Work item => From the opening line of the records through the line bearing "### Records -/", set down every line exactly.

Working data =>

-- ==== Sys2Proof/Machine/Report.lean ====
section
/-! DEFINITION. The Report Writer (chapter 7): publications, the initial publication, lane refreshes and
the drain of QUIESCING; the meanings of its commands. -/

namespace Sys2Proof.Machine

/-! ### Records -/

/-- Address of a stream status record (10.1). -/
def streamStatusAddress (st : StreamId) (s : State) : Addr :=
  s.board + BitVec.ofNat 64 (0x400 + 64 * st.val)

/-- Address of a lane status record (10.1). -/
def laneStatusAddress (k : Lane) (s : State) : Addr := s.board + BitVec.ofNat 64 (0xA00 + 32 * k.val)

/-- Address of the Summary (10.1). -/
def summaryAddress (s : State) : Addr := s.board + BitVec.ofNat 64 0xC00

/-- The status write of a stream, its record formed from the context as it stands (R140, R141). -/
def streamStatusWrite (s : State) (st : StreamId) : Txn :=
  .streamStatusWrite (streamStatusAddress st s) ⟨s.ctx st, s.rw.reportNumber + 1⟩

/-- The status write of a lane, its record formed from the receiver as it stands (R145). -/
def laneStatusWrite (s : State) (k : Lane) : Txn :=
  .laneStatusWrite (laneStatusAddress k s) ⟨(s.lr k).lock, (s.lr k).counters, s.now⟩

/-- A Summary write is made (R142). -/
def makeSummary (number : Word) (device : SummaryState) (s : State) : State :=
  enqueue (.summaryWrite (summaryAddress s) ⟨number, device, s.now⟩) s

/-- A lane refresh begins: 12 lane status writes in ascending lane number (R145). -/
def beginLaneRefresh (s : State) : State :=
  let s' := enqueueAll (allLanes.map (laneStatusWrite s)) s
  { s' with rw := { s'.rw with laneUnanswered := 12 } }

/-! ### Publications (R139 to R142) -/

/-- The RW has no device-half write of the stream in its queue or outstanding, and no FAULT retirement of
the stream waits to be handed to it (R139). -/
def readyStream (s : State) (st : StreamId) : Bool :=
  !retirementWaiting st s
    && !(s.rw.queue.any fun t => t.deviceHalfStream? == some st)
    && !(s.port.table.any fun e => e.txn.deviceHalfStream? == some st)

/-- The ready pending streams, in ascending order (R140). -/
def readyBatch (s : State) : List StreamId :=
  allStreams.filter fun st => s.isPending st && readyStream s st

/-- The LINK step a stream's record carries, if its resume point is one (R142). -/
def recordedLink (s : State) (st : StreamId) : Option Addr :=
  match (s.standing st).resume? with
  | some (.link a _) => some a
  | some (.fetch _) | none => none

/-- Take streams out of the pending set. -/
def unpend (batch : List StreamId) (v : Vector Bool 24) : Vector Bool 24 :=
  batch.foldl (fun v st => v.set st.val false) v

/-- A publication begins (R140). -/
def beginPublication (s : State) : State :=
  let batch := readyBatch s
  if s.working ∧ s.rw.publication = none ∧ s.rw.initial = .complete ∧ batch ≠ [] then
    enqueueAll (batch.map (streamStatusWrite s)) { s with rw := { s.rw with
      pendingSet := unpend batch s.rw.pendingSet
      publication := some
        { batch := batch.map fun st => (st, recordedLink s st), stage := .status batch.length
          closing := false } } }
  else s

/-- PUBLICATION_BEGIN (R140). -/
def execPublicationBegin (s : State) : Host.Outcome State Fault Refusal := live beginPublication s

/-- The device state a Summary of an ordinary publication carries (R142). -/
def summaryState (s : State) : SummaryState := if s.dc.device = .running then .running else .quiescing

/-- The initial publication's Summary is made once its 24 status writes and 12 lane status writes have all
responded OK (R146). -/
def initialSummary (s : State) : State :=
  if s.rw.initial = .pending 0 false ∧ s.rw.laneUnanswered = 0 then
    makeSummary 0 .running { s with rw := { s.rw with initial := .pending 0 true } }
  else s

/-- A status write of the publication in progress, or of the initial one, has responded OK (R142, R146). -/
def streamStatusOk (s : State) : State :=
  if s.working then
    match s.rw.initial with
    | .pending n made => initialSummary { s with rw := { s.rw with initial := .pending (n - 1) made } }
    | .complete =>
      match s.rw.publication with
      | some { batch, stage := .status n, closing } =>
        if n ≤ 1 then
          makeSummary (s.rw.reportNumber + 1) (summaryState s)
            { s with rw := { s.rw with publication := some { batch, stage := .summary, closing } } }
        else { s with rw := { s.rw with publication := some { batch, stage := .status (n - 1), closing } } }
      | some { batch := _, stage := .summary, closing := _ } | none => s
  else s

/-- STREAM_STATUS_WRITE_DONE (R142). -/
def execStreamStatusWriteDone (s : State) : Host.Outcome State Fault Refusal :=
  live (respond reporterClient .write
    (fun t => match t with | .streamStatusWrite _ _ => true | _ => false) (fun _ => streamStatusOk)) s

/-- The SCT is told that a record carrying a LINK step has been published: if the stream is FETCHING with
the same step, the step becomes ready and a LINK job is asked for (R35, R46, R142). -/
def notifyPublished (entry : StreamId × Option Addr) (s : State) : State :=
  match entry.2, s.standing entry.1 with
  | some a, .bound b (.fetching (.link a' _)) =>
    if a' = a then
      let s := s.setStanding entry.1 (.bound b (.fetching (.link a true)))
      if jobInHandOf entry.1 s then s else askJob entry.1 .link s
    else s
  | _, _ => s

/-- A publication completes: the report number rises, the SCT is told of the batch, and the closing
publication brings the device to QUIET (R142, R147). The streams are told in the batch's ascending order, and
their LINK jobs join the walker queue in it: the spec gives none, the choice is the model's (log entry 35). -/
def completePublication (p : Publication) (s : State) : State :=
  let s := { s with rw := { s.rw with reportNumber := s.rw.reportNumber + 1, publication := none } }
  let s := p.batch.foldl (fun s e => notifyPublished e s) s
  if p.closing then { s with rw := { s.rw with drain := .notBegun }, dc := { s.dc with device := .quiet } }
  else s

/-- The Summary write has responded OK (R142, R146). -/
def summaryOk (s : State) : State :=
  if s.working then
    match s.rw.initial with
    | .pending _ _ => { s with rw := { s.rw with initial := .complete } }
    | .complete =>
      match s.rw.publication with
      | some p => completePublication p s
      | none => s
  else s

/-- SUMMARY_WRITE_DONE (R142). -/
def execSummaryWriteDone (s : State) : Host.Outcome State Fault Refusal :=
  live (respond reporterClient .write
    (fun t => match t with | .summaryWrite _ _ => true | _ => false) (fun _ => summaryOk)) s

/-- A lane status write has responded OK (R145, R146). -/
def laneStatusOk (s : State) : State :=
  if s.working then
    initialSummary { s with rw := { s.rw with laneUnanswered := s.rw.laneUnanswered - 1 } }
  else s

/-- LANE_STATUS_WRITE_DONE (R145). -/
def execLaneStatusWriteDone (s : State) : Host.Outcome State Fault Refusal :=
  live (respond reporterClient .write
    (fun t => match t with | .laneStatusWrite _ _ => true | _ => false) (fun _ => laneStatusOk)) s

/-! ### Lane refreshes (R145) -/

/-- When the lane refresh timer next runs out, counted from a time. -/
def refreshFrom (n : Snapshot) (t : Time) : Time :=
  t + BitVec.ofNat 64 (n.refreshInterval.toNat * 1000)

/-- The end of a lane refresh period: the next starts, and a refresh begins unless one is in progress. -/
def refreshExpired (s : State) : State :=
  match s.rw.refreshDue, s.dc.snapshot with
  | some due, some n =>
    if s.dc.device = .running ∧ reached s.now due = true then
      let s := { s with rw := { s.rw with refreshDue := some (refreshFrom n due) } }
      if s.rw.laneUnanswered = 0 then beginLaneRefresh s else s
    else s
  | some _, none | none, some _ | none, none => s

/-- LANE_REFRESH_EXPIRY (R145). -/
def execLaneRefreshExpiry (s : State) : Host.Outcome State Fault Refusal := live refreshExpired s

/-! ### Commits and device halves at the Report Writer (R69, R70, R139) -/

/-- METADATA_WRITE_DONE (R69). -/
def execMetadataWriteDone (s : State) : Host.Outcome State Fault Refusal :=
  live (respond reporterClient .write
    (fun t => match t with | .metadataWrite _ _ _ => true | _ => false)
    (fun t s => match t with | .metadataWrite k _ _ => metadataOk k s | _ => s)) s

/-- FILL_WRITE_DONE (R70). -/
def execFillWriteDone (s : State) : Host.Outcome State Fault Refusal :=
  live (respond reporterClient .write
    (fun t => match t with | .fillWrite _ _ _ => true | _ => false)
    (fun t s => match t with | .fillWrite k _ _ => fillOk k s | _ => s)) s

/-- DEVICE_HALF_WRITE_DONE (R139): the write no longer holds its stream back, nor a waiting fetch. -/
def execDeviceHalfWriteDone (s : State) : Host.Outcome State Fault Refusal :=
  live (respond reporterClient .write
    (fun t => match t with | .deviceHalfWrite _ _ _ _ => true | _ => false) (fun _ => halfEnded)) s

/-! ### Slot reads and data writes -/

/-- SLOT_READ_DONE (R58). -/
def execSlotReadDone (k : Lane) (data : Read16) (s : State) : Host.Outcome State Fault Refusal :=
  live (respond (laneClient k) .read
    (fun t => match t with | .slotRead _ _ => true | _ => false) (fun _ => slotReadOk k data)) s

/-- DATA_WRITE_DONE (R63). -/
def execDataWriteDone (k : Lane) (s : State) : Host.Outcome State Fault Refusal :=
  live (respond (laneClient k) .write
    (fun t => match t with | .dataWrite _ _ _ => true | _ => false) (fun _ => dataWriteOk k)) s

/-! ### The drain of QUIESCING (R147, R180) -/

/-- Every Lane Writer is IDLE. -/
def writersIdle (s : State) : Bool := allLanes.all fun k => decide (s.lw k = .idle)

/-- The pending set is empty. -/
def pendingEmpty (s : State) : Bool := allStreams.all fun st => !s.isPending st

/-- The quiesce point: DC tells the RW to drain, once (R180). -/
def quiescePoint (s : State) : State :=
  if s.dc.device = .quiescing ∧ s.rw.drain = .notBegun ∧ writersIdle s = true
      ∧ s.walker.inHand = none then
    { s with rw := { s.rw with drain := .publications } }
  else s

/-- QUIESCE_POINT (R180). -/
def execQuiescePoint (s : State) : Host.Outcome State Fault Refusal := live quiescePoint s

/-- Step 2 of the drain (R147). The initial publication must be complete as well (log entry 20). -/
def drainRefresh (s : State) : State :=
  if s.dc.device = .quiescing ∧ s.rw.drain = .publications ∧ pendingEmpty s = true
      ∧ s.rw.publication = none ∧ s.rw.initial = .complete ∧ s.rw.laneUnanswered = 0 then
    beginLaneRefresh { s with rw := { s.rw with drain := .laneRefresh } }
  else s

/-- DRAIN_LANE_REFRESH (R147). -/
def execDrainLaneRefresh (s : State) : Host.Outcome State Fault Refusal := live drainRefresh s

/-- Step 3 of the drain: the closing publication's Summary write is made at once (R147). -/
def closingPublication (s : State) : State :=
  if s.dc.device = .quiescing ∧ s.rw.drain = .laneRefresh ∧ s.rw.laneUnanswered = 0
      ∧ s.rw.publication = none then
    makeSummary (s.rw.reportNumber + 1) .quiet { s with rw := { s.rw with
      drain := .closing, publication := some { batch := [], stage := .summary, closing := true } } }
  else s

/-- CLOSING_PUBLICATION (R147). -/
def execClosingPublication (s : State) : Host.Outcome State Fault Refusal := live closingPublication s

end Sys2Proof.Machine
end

Reply =>
-- ==== Sys2Proof/Machine/Report.lean ====
section
/-! DEFINITION. The Report Writer (chapter 7): publications, the initial publication, lane refreshes and
the drain of QUIESCING; the meanings of its commands. -/

namespace Sys2Proof.Machine

/-! ### Records -/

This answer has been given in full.